Joanna had not expected to be invited to the party Pauline Downs was giving for Adam; she had been surprised when Hugh asked her to go. "Adam will want you there," he had said, "and it will give you an opportunity to talk to Frank, meet other people who might be of help. But I think that if anyone is likely to help you in your search, it's Frank."
And so they rode through the hot November sun, past newly shorn flocks of sheep grazing in fields that were starting to scorch. Adam rode in silence, sitting between Hugh and Joanna in the wagon. He was wearing brand-new clothes, and his hair had been slicked down. It had been explained to him where they were going and why, but Adam had not understood. What was a party, and why was it being given to him? Hugh was also wearing his best clothes: a handsome dark-brown suede jacket over a white shirt with no tie, dark brown pants and boots polished to a sherry-colored shine; the familiar bush hat on his head. And Joanna was wearing a yellow satin dress with a matching yellow hat.
They had left Sarah at home; the question of bringing her had not even come up, though Sarah was already proving to be a good companion for Adam. A bed had been fixed up for her on the veranda, and Joanna had altered two of her own dresses to fit the girl. Sarah had begun to help take care of the cabin and to collect wild herbs and roots for Joanna, but mostly Joanna was training Sarah to look after Adam. She was
patient with him, taking him into the woods and telling him stories about the animals that lived there—myths such as "How the Koala Lost His Tail," and "Why the Tortoise Has a Shell." She encouraged him to talk, to take his time and try to repeat words after her; although his progress was slow, he was starting to improve.

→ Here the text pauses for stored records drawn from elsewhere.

-- ==== Sys2Proof/Machine/State.lean ====
section
/-! DEFINITION. The architectural state of 10_state.md as plain data, what can stop the model, and the state right
after reset (10_state.md R49, 70_reset_and_hazards.md R290). -/

namespace Sys2Proof.Machine

/-- STATUS.MODE (10_state.md R26, R32). The value 3 never occurs (log 26). -/
inductive Mode where
  | idle
  | enc
  | dec
deriving DecidableEq, Repr

/-- The block's fault codes other than NONE (60_exceptions.md R261). -/
inductive FaultCode where
  | noDonor
  | range
  | zeroFreq
  | badCmd
  | seq
  | badAddr
  | overlap
  | outOverflow
  | inUnderrun
  | totalOverflow
  | badBit
  | emptyModel
deriving DecidableEq, Repr

/-- ARG0-ARG3, as registers (10_state.md R21) or as the snapshot in the latch (R46). -/
structure Operands where
  a0 : Word
  a1 : Word
  a2 : Word
  a3 : Word
deriving DecidableEq, Repr

/-- The command latch: the accepted word and the snapshot of ARG0-ARG3 (10_state.md R46). -/
structure Latch where
  word : Word
  ops : Operands
deriving DecidableEq, Repr

/-- An encoding symbol descriptor, one entry of SYMTAB (10_state.md R43). -/
structure SymDesc where
  thr : Word
  rcp : Word
  bias : Word
  cmpl : Half
  shift : Byte
deriving DecidableEq, Repr, Inhabited

/-- What the bytes of WMEM that nothing has written since reset hold. -/
inductive Unwritten where
  /-- Draw number `n`: any value each, chosen once at reset, under no law (10_state.md R49; log 9). -/
  | drawn (n : Nat)
  /-- All the byte `b`: how a vector of 95_test_vectors.md fixes the draw ("fix them to 0 to reproduce the vector"). -/
  | fixed (b : Byte)
deriving DecidableEq, Repr

/-- WMEM: the listed bytes, addresses strictly rising, and what every other byte holds (log 9). -/
structure Memory where
  unwritten : Unwritten
  cells : List Host.Cell
deriving DecidableEq, Repr

/-- Everything the spec gives the machine (10_state.md), its parameters (00_scope.md R10, R11), and the model's own
`inbox`, `rdata` and `draws`. STATUS.BUSY is `latch.isSome` (log 3), IRQ is computed (60_exceptions.md R274), and the
constants of 10_state.md R24 are not stored. -/
structure State where
  /-- WMEM_SIZE and PACK_BIT_ORDER; no step changes them. -/
  params : Params
  /-- ARG0-ARG3 (R21). -/
  args : Operands
  /-- STATE, the coder state register (R22). -/
  state : Word
  /-- CMD, the last accepted command word (R25). -/
  cmd : Word
  /-- STATUS.DONE (R28). -/
  done : Bool
  /-- STATUS.FAULT and STATUS.FCODE: some code when FAULT = 1, none when FAULT = 0 and FCODE = 0 (R26, R29; log 4). -/
  fault : Option FaultCode
  /-- STATUS.CMDOVR (R30). -/
  cmdovr : Bool
  /-- STATUS.ACCERR (R31). -/
  accerr : Bool
  /-- STATUS.MODE (R32). -/
  mode : Mode
  /-- STATUS.CUMV (R33). -/
  cumv : Bool
  /-- STATUS.SYMV (R33). -/
  symv : Bool
  /-- STATUS.LUTV (R33). -/
  lutv : Bool
  /-- CTRL.IE (R34). -/
  ie : Bool
  /-- FINFO (R35). -/
  finfo : Word
  /-- FOP, whose bits 31:8 read 0 (R35; log 24). -/
  fop : Byte
  /-- WPTR (R36). -/
  wptr : Word
  /-- WEND (R36). -/
  wend : Word
  /-- WLIM (R36). -/
  wlim : Word
  /-- RPTR (R37). -/
  rptr : Word
  /-- RLIM (R37). -/
  rlim : Word
  /-- RESULT, whose bits 31:8 are always 0 (R38; log 24). -/
  result : Byte
  /-- TOTAL (R39). -/
  total : Word
  /-- OUTLEN (R40). -/
  outlen : Word
  /-- CNT[0..255] (R41). -/
  cnt : Vector Word 256
  /-- CUM[0..256] (R42). -/
  cum : Vector Word 257
  /-- SYMTAB[0..255] (R43). -/
  symtab : Vector SymDesc 256
  /-- LUT[0..16383] (R44). -/
  lut : Vector Byte 16384
  /-- WMEM[0..WMEM_SIZE-1] (R45). -/
  wmem : Memory
  /-- The command latch; none when no command is pending (R46). -/
  latch : Option Latch
  /-- MODEL'S OWN (log 2): what the outside world does next, oldest first. -/
  inbox : List Event
  /-- MODEL'S OWN (log 22): the value the last host read returned, zero-extended. -/
  rdata : Option Word
  /-- MODEL'S OWN (log 7): how many draws of unspecified values have been made. -/
  draws : Nat
deriving DecidableEq, Repr

/-- STATUS.BUSY (10_state.md R26, R27, R46; log 3): a command is latched and has not completed. -/
def State.busy (s : State) : Bool := s.latch.isSome

/-- What ends one command's rule (00_scope.md R14): it completes, it raises a block fault with its information word, or
the model stops. -/
inductive CmdResult where
  | done (s : State)
  | raised (c : FaultCode) (info : Word)
  | stuck (pointer : Word)
deriving DecidableEq, Repr

/-- What stops the model with a fault. (The block's own faults, 60_exceptions.md, are no stops: they are taken.) -/
inductive Fault where
  /-- Raised by ENCPUT, ENCFLUSH and DECGET when the pointer pair they run on is not a region of WMEM
  (WLIM <= WPTR <= WMEM_SIZE, RPTR <= RLIM <= WMEM_SIZE), so that they would move bytes at addresses that do not
  exist (20_memory.md R60). No state a run reaches has such pointers (10_state.md R48). SAFE (log 16). -/
  | pointerOutsideWmem (pointer : Word)
deriving DecidableEq, Repr

/-- What the model gives no step to. -/
inductive Refusal where
  /-- Raised by the dispatch for a command that has no meaning yet. SAFE. -/
  | notModelled (mnemonic : String)
  /-- Raised by the host bus for an access that breaks 20_memory.md R66 or R67 or lies outside the map: R68, "A model
  refuses such an access: it has no step". SAFE (log 20). -/
  | hostAccess (a : Access)
  /-- Raised by `exec` when no command is latched: "The engine never ... runs a command the host did not issue"
  (10_state.md R20). `step` never asks for it. SAFE (log 19). -/
  | noCommandLatched
deriving DecidableEq, Repr

/-- CUM as a draw (10_state.md R49; log 7). -/
def drawCum (n : Nat) : Vector Word 257 := tabulate 257 (Config.freeValue n .cum)

/-- SYMTAB as a draw, each field at its width. -/
def drawSymtab (n : Nat) : Vector SymDesc 256 :=
  tabulate 256 fun i =>
    { thr := Config.freeValue n .thr i
      rcp := Config.freeValue n .rcp i
      bias := Config.freeValue n .bias i
      cmpl := (Config.freeValue n .cmpl i).setWidth 16
      shift := (Config.freeValue n .shift i).setWidth 8 }

/-- LUT as a draw. -/
def drawLut (n : Nat) : Vector Byte 16384 :=
  tabulate 16384 fun i => (Config.freeValue n .lut i).setWidth 8

/-- The block when reset is deasserted (10_state.md R49, 70_reset_and_hazards.md R290): every register 0, MODE IDLE,
CNT all zero, no command latched; CUM, SYMTAB, LUT and WMEM, which R49 leaves unspecified, are draw number `n`. -/
def State.afterReset (p : Params) (n : Nat) : State where
  params := p
  args := ⟨0, 0, 0, 0⟩
  state := 0
  cmd := 0
  done := false
  fault := none
  cmdovr := false
  accerr := false
  mode := .idle
  cumv := false
  symv := false
  lutv := false
  ie := false
  finfo := 0
  fop := 0
  wptr := 0
  wend := 0
  wlim := 0
  rptr := 0
  rlim := 0
  result := 0
  total := 0
  outlen := 0
  cnt := tabulate 256 fun _ => 0
  cum := drawCum n
  symtab := drawSymtab n
  lut := drawLut n
  wmem := ⟨.drawn n, []⟩
  latch := none
  inbox := []
  rdata := none
  draws := n + 1

/-- The machine right after reset (10_state.md R49). Memory lists nothing; what R49 leaves unspecified is draw 0
(log 8, log 9). -/
def State.reset : State := State.afterReset Config.defaultParams 0

end Sys2Proof.Machine
end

Joanna often caught the girl staring at her, and although Sarah always smiled and talked and seemed interested in Joanna's knowledge of healing, she remained an enigma. Joanna had hoped to learn about sacred Aboriginal things from Sarah; she had asked her about the singing, and the objects she had found at the cabin door—had even asked her what she was protecting Joanna from—but so far Sarah either did not understand or pretended not to understand Joanna's questions. But there was a dignity about her, and she seemed to have a special knowledge of natural things, such as knowing that it was going to rain even when the sky was cloudless.
"Pinky!" Adam cried suddenly, pointing.
Coming toward them down the road was Mr. Shapiro's gaily painted wagon, swaying and creaking, with pots and pans clanging on the sides. Pinky, the old horse, came to a halt alongside Westbrook's wagon before Mr. Shapiro reined her in.
"Good day to you, sir," the old peddler called, tipping his battered hat. "What a lucky coincidence to run into you like this. I was just on my way to Merinda. Here you go, Miss Drury," he said as he reached inside his coat. "I've brought you your mail."
"Thank you, Mr. Shapiro," Joanna said. Since there was no postal service in the Western District, bringing mail to one's neighbors was a courtesy practiced by everyone. Joanna read the address on the envelope. It was from the Church of England Mission headquarters, in Sydney—a response to her inquiry about her grandparents.